Выбрать главу

Проходит два месяца.

Смешанная компания. Мы с Беллой встречаемся в квартире писателя Юлиу Эдлиса, в доме на углу Садовой и Поварской. Много людей, много выпито вина. Все в приподнятом настроении. Все хотят продолжения вечера. Вдруг Эдлис говорит:

— Ребята, пойдем в мастерскую к Мессереру. Это здесь рядом, на этой же улице.

Неожиданно все соглашаются. Я счастлив. Мы с Беллой возглавляем шествие. Я веду компанию прямо по проезжей части Поварской. Улица совершенно пустынна. Идем до моего дома — номер 20 на Поварской. Поднимаемся на лифте на шестой этаж, группами по четыре человека. Четыре подъема. У меня много разнообразных напитков. Замечаю, что гости находятся под впечатлением от мастерской. И Белла тоже…
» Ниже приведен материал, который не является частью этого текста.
-- ==== Sys2Proof/Proofs/StateRules.lean ====
section
/-! PROOF. Rules about the whole state (10_state.md): what nothing reads back (R28, R31), which registers and flags an
instruction can change (R24, R29), the status register as a byte (R26, R27), and the state after reset (R35). The 256
instructions do one of 38 operations, so a rule about all of them is one case per operation. -/

namespace Sys2Proof.Proofs

open Sys2Proof.Machine

/-! ### The operations -/

/-- What an instruction does with its operand: one constructor per operation that instructions share, and one per
instruction that shares its own with no other. -/
inductive Meaning where
  | load (r : Reg) (o : Operand)
  | store (r : Reg) (o : Operand)
  | storeZero (o : Operand)
  | transfer (src dst : Reg)
  | tsx
  | txs
  | adc (o : Operand)
  | sbc (o : Operand)
  | compare (r : Reg) (o : Operand)
  | stepMem (f : Byte → Byte) (o : Operand)
  | stepReg (r : Reg) (f : Byte → Byte)
  | logic (f : Byte → Byte → Byte) (o : Operand)
  | bitMemory (o : Operand) (ho : o.mode ≠ .imm)
  | bitImmediate (v : Byte)
  | shiftAcc (f : Byte → Bool → Shifted)
  | shiftMem (f : Byte → Bool → Shifted) (o : Operand)
  | testAndModify (f : Byte → Byte → Byte) (o : Operand)
  | modifyBit (f : Byte → Byte) (z : Byte)
  | branch (cond : (n v z c : Bool) → Bool) (off : Byte)
  | branchOnBit (n : Nat) (want : Bool) (z off : Byte)
  | jmpAbs (w : Addr)
  | jmpInd (w : Addr)
  | jmpIax (w : Addr)
  | jsr (w : Addr)
  | rts
  | push (r : Reg)
  | php
  | pull (r : Reg)
  | plp
  | putC (v : Bool)
  | putI (v : Bool)
  | putD (v : Bool)
  | clv
  | nop (m : Mode)
  | brk
  | rti
  | wai
  | stp

/-- The operation as the meaning of the instruction with opcode `op`. -/
def Meaning.run (m : Meaning) (op : Byte) (s : State) : Result :=
  match m with
  | .load r o => Machine.load r op o s
  | .store r o => Machine.store (s.reg r) op o s
  | .storeZero o => Machine.store 0x00 op o s
  | .transfer src dst => Machine.transfer (s.reg src) dst op s
  | .tsx => Machine.transfer s.sp .x op s
  | .txs => .next ((s.advance op 1).setSP s.x)
  | .adc o => addSub aluAdd op o s
  | .sbc o => addSub aluSub op o s
  | .compare r o => compareWith r op o s
  | .stepMem f o => Machine.stepMem f op o s
  | .stepReg r f => Machine.stepReg r (f (s.reg r)) op s
  | .logic f o => Machine.logic f op o s
  | .bitMemory o _ => Machine.bitMemory op o s
  | .bitImmediate v => Machine.bitImmediate op v s
  | .shiftAcc f => Machine.shiftAcc f op s
  | .shiftMem f o => Machine.shiftMem f op o s
  | .testAndModify f o => Machine.testAndModify f op o s
  | .modifyBit f z => Machine.modifyBit f op z s
  | .branch cond off => branchIf (cond s.p.n s.p.v s.p.z s.p.c) op off s
  | .branchOnBit n want z off => Machine.branchOnBit n want op z off s
  | .jmpAbs w => jump w op s
  | .jmpInd w => jump (indirectTarget s w) op s
  | .jmpIax w => jump (indexedIndirectTarget s w) op s
  | .jsr w => .next (((s.advance op 3).pushWord ((s.advance op 3).pc - 1)).setPC w)
  | .rts => .next ((s.advance op 1).dropWord.setPC ((s.advance op 1).popWord + 1))
  | .push r => pushByte (s.reg r) op s
  | .php => pushByte s.p.pushed op s
  | .pull r => pullReg r op s
  | .plp => .next ((s.advance op 1).dropByte.setP (.pulled (s.advance op 1).popByte))
  | .putC v => withStatus { s.p with c := v } op s
  | .putI v => withStatus { s.p with i := v } op s
  | .putD v => withStatus { s.p with d := v } op s
  | .clv => withStatus { s.p with v := false } op s
  | .nop m => noOperation op m.length s
  | .brk => .next (((s.advance op 1).setPC ((s.advance op 1).pc + 1)).takeException irqVector s.p.pushed true)
  | .rti => .next (s.advance op 1).returnFromException
  | .wai => .next { s.advance op 1 with waiting := true }
  | .stp => .next { s.advance op 1 with stopped := true }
Белла уезжает в Абхазию на выступления. Две недели томительного ожидания. Телефонный звонок:

— Я вас приглашаю в ресторан.

И мой ответ:

— Нет, это я вас приглашаю в ресторан.

Мы идем в ресторан Дома кино на Васильевской улице.

Обычно в подобной ситуации я что-то беспрерывно говорю своей спутнице и полностью завладеваю ее вниманием. Здесь происходит все наоборот — мне не удается вставить ни одного слова.
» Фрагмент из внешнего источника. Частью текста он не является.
-- ==== Sys2Proof/Proofs/MemoryRules.lean ====
section
/-! PROOF. Memory and the stack (20_memory.md): the canonical form is faithful to the bytes (R50), 16-bit reads (R51,
R52), the stack (R58 to R63), which instructions store bytes and which (R54, R110), and the invariant of every step. -/

namespace Sys2Proof.Proofs

open Sys2Proof.Machine

/-! ### The canonical form is faithful (R50) -/

theorem read_eq_of_mem {m : Memory} {a : Nat} {v : Byte} (hm : m.wf) (hmem : (a, v) ∈ m) : m.read a = v := by
  induction m with
  | nil => cases hmem
  | cons c m ih =>
    obtain ⟨hrising, hcells⟩ := hm
    obtain ⟨hfirst, hrising⟩ := List.pairwise_cons.mp hrising
    obtain ⟨-, hcells⟩ := List.forall_mem_cons.mp hcells
    obtain rfl | htail := List.mem_cons.mp hmem
    · rw [Memory.read, if_pos rfl]
    · rw [Memory.read, if_neg (hfirst _ htail).ne, ih ⟨hrising, hcells⟩ htail]

theorem mem_of_read_ne_unlisted {m : Memory} {a : Nat} (h : m.read a ≠ Memory.unlisted) : (a, m.read a) ∈ m := by
  induction m with
  | nil => exact absurd rfl h
  | cons c m ih =>
    by_cases hc : c.1 = a
    · rw [Memory.read, if_pos hc, ← hc]
      exact List.mem_cons_self
    · rw [Memory.read, if_neg hc] at h ⊢
      exact List.mem_cons_of_mem _ (ih h)

theorem mem_of_same_bytes {m m' : Memory} (hm : m.wf) (hread : ∀ a, a < 65536 → m.read a = m'.read a) {c : Host.Cell}
    (hc : c ∈ m) : c ∈ m' := by
  obtain ⟨ha, hv⟩ := hm.2 c hc
  have hbyte : m'.read c.1 = c.2 := (hread _ ha).symm.trans (read_eq_of_mem hm hc)
  have hmem : (c.1, m'.read c.1) ∈ m' := mem_of_read_ne_unlisted (hbyte ▸ hv)
  rwa [hbyte] at hmem

theorem nodup_of_wf {m : Memory} (hm : m.wf) : m.Nodup := by
  refine hm.1.imp ?_
  rintro c _ hlt rfl
  exact lt_irrefl _ hlt

/-- Settles O25: the same bytes are the same cells, and a strictly rising list is fixed by its members. -/
theorem equalBytesAreEqualMemories : Obligations.EqualBytesAreEqualMemories := by
  intro m m' hm hm' hread
  have hcells : ∀ c, c ∈ m ↔ c ∈ m' := fun c =>
    ⟨mem_of_same_bytes hm hread, mem_of_same_bytes hm' fun a ha => (hread a ha).symm⟩
  have hperm : m.Perm m' := (List.perm_ext_iff_of_nodup (nodup_of_wf hm) (nodup_of_wf hm')).mpr hcells
  exact hperm.eq_of_pairwise (fun _ _ _ _ h h' => absurd h (lt_asymm h')) hm.1 hm'.1

/-! ### 16-bit reads (R51, R52) -/

theorem addr_add_one_toNat (a : Addr) : (a + 1).toNat = (a.toNat + 1) % 65536 := by
  rw [BitVec.toNat_add]
  rfl

theorem byte_add_one_toNat (v : Byte) : (v + 1).toNat = (v.toNat + 1) % 256 := by
  rw [BitVec.toNat_add]
  rfl

/-- The next address within the page (R51, `Read16Page`). -/
theorem nextInPage_toNat (a : Addr) :
    (word (hiByte a) (loByte a + 1)).toNat = a.toNat / 256 * 256 + (a.toNat + 1) % 256 := by
  rw [word_toNat, byte_add_one_toNat, hiByte_toNat, loByte_toNat]
  omega

/-- Settles O26: a word is its low byte and 256 times its high byte, and each high byte's address has its own wrap. -/
theorem wordReadsAreLittleEndian : Obligations.WordReadsAreLittleEndian := by
  intro s a z
  refine ⟨?_, ?_, ?_⟩
  · rw [State.read16, word_toNat, State.read, State.read, addr_add_one_toNat]
  · rw [State.read16ZP, word_toNat, State.read, State.read, zeroPage_toNat, zeroPage_toNat, byte_add_one_toNat]
  · rw [State.read16Page, word_toNat, State.read, State.read, nextInPage_toNat]

/-! ### The stack (R58 to R63) -/

theorem stackCell_toNat (sp : Byte) : (stackCell sp).toNat = 0x0100 + sp.toNat := by
  rw [stackCell, word_toNat, Nat.add_comm]
  rfl

theorem onlyStored_write (s : State) (a : Addr) (v : Byte) : OnlyStored s (s.write a v) a v :=
  ⟨State.read_write_self _ _ _, fun _ hne => State.read_write_of_ne _ _ hne⟩

/-- Settles O27: a push is one write at the stack cell, and the rest are the definitions. -/
theorem pushAndPopUsePageOne : Obligations.PushAndPopUsePageOne :=
  fun s v => ⟨stackCell_toNat s.sp, onlyStored_write s _ v, rfl, rfl, rfl⟩

theorem dropWord_pushWord (s : State) (w : Addr) :
    (s.pushWord w).dropWord = { s with mem := (s.pushWord w).mem } := by
  simp [State.dropWord, State.dropByte, State.setSP]

theorem popWord_pushWord (s : State) (w : Addr) : (s.pushWord w).popWord = w := by
  obtain ⟨hhi, hlo, -⟩ := s.read_pushWord w
  simp only [State.popWord, State.popByte, State.read_dropByte, State.dropByte_sp, State.pushWord_sp,
    BitVec.sub_add_cancel, hhi, hlo, word_hiByte_loByte]

/-- Settles O28: the two cells of the pushed word are the two that the pop reads. -/
theorem popWordReturnsThePushedWord : Obligations.PopWordReturnsThePushedWord := by
  intro s w
  obtain ⟨hhi, hlo, -⟩ := s.read_pushWord w
  exact ⟨popWord_pushWord s w, dropWord_pushWord s w, hhi, hlo⟩

/-! ### The bytes an instruction stores (R54, R110) -/

/-- The bytes an operation stores, in order, when it starts in `s`. -/
def Meaning.stores (m : Meaning) (s : State) : List (Addr × Byte) :=
  match m with
  | .store r o => [(o.ea s, s.reg r)]
  | .storeZero o => [(o.ea s, 0x00)]
  | .stepMem f o => [(o.ea s, f (o.value s))]
  | .shiftMem f o => [(o.ea s, (f (o.value s) s.p.c).r)]
  | .testAndModify f o => [(o.ea s, f (o.value s) s.a)]
  | .modifyBit f z => [(zeroPage z, f (s.read (zeroPage z)))]
  | .jsr _ => [(stackCell s.sp, hiByte (s.pc + 3 - 1)), (stackCell (s.sp - 1), loByte (s.pc + 3 - 1))]
  | .push r => [(stackCell s.sp, s.reg r)]
  | .php => [(stackCell s.sp, s.p.pushed)]
  | .brk => [(stackCell s.sp, hiByte (s.pc + 1 + 1)), (stackCell (s.sp - 1), loByte (s.pc + 1 + 1)),
      (stackCell (s.sp - 1 - 1), s.p.pushed)]
  | _ => []

/-- Memory with the bytes stored one after the other. -/
def storeAll (mem : Memory) (stores : List (Addr × Byte)) : Memory :=
  stores.foldl (fun mem cell => mem.write cell.1.toNat cell.2) mem

theorem wf_storeAll {mem : Memory} (h : mem.wf) (stores : List (Addr × Byte)) : (storeAll mem stores).wf := by
  induction stores generalizing mem with
  | nil => exact h
  | cons cell stores ih => exact ih (Memory.wf_write_addr h cell.1 cell.2)

/-- An operation leaves memory with the bytes it stores, and no other change. -/
theorem run_mem {m : Meaning} {op : Byte} {s t : State} (h : m.run op s = .next t) :
    t.mem = storeAll s.mem (m.stores s) := by
  cases m with
  | _ =>
    cases h
    simp [Meaning.stores, storeAll, State.branch_eq]

theorem exec_mem {i : Instr} {s t : State} (h : exec i s = .next t) :
    ∃ m, HasMeaning i m ∧ t.mem = storeAll s.mem (m.stores s) := by
  obtain ⟨m, hm⟩ := exists_meaning i
  rw [hm.exec_eq] at h
  exact ⟨m, hm, run_mem h⟩

theorem wf_mem_of_exec {i : Instr} {s t : State} (hmem : s.mem.wf) (h : exec i s = .next t) : t.mem.wf := by
  obtain ⟨m, -, hmem'⟩ := exec_mem h
  exact hmem' ▸ wf_storeAll hmem _

theorem operand_mode_ne_acc (o : Operand) : o.mode ≠ .acc := by
  cases o <;> nofun

/-- The mnemonics whose every form stores a byte. -/
def memoryWriters : List String :=
  ["STA", "STX", "STY", "STZ", "TSB", "TRB", "PHA", "PHP", "PHX", "PHY", "JSR", "BRK",
    "RMB0", "RMB1", "RMB2", "RMB3", "RMB4", "RMB5", "RMB6", "RMB7",
    "SMB0", "SMB1", "SMB2", "SMB3", "SMB4", "SMB5", "SMB6", "SMB7"]

/-- The mnemonics whose memory forms store a byte and whose accumulator form does not. -/
def memoryOrAccWriters : List String := ["ASL", "LSR", "ROL", "ROR", "INC", "DEC"]

theorem stores_eq_nil_or_writer (m : Meaning) (s : State) :
    m.stores s = [] ∨ m.mnemonics ⊆ memoryWriters ∨ (m.mnemonics ⊆ memoryOrAccWriters ∧ m.mode ≠ .acc) := by
  cases m with
  | store r | push r =>
    right; left
    cases r <;> simp only [Meaning.mnemonics] <;> decide
  | storeZero | testAndModify | modifyBit | jsr | php | brk =>
    right; left
    simp only [Meaning.mnemonics]
    decide
  | stepMem _ o | shiftMem _ o =>
    right; right
    refine ⟨?_, operand_mode_ne_acc o⟩
    simp only [Meaning.mnemonics]
    decide
  | _ => exact .inl rfl

/-- Settles O20: an operation that stores a byte is listed, or is a memory form of a shift, INC or DEC. -/
theorem memoryChangesOnlyByItsWriters : Obligations.MemoryChangesOnlyByItsWriters := by
  intro i s t h hwriter hacc
  obtain ⟨m, hm, hmem⟩ := exec_mem h
  obtain hnil | hsub | ⟨hsub, hmode⟩ := stores_eq_nil_or_writer m s
  · rw [hmem, hnil]
    rfl
  · exact absurd (hsub hm.mnemonic_mem) hwriter
  · exact absurd (hm.mode_eq.symm.trans (hacc (hsub hm.mnemonic_mem))) hmode

/-! ### The control state an instruction leaves (R2, R306, R320) -/

/-- An operation from `s` to `t` keeps the configuration, the fault and the requests, and what only WAI or STP sets. -/
structure ControlKept (m : Meaning) (s t : State) : Prop where
  cfg : t.cfg = s.cfg
  fault : t.fault = s.fault
  nmiPending : t.nmiPending = s.nmiPending
  irqLine : t.irqLine = s.irqLine
  waiting : m ≠ .wai → t.waiting = s.waiting
  stopped : m ≠ .stp → t.stopped = s.stopped

/-- Of the operations, only WAI and STP write a part of the control state, one flag each. -/
theorem run_controlKept {m : Meaning} {op : Byte} {s t : State} (h : m.run op s = .next t) : ControlKept m s t := by
  cases m with
  | _ =>
    cases h
    constructor <;> simp [State.branch_eq]

theorem exec_controlKept {i : Instr} {s t : State} (h : exec i s = .next t) :
    ∃ m, HasMeaning i m ∧ ControlKept m s t := by
  obtain ⟨m, hm⟩ := exists_meaning i
  rw [hm.exec_eq] at h
  exact ⟨m, hm, run_controlKept h⟩

theorem exec_cfg {i : Instr} {s t : State} (h : exec i s = .next t) : t.cfg = s.cfg := by
  obtain ⟨m, -, hkept⟩ := exec_controlKept h
  exact hkept.cfg

theorem exec_fault {i : Instr} {s t : State} (h : exec i s = .next t) : t.fault = s.fault := by
  obtain ⟨m, -, hkept⟩ := exec_controlKept h
  exact hkept.fault

theorem exec_waiting {i : Instr} {s t : State} (h : exec i s = .next t) (hmn : mnemonicOf i ≠ "WAI") :
    t.waiting = s.waiting := by
  obtain ⟨m, hm, hkept⟩ := exec_controlKept h
  refine hkept.waiting ?_
  rintro rfl
  exact hmn (List.mem_singleton.mp hm.mnemonic_mem)

theorem exec_stopped {i : Instr} {s t : State} (h : exec i s = .next t) (hmn : mnemonicOf i ≠ "STP") :
    t.stopped = s.stopped := by
  obtain ⟨m, hm, hkept⟩ := exec_controlKept h
  refine hkept.stopped ?_
  rintro rfl
  exact hmn (List.mem_singleton.mp hm.mnemonic_mem)

/-! ### The row of a fetched instruction -/

/-- Row by row, the opcode of the instruction an entry builds is the entry's place in the table. -/
theorem map_opcode_build (b1 b2 : Byte) :
    opcodeRows.map (·.map fun d => (d.build b1 b2).opcode) =
      (List.range 16).map fun hi => (List.range 16).map fun lo => BitVec.ofNat 8 (16 * hi + lo) := rfl

theorem exists_row_of_tableEntry {op : Byte} {d : Descriptor} (hd : tableEntry op = some d) :
    ∃ row, opcodeRows[op.toNat / 16]? = some row ∧ row[op.toNat % 16]? = some d :=
  Option.bind_eq_some_iff.mp hd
Мы едем ко мне в мастерскую.

И жизнь начинается сначала. Со своей новой страницы…

В том декабре и в том пространстве Душа моя отвергла зло, и все казались мне прекрасны, и быть иначе не могло.
Любовь к любимому есть нежность ко всем вблизи и вдалеке. Пульсировала бесконечность в груди, в запястье и в виске…

В первые дни нашего совпадения с Беллой мы отрезали себя от окружающего мира, погрузились в нирвану и, как сказано Высоцким, легли на дно, как подводная лодка, и позывных не подавали… Мы ни с кем не общались, никто не знал, где мы находимся.

На пятый день добровольного заточения Беллы в мастерской я, вернувшись из города, увидел на столе большой лист ватмана, исписанный стихами. Белла сидела рядом. Я прочитал стихи и был поражен — это были очень хорошие стихи, и они были посвящены мне. До этого я не читал стихов Беллы — так уж получилось. После знакомства с ней мне, конечно, захотелось прочитать, но я не стал этого делать, потому что не хотел сглазить наши нарождавшиеся отношения. Я предзнал, что Белла пишет прекрасные стихи, но не хотел, чтобы на мое чувство влиял литературный интерес к ее поэзии.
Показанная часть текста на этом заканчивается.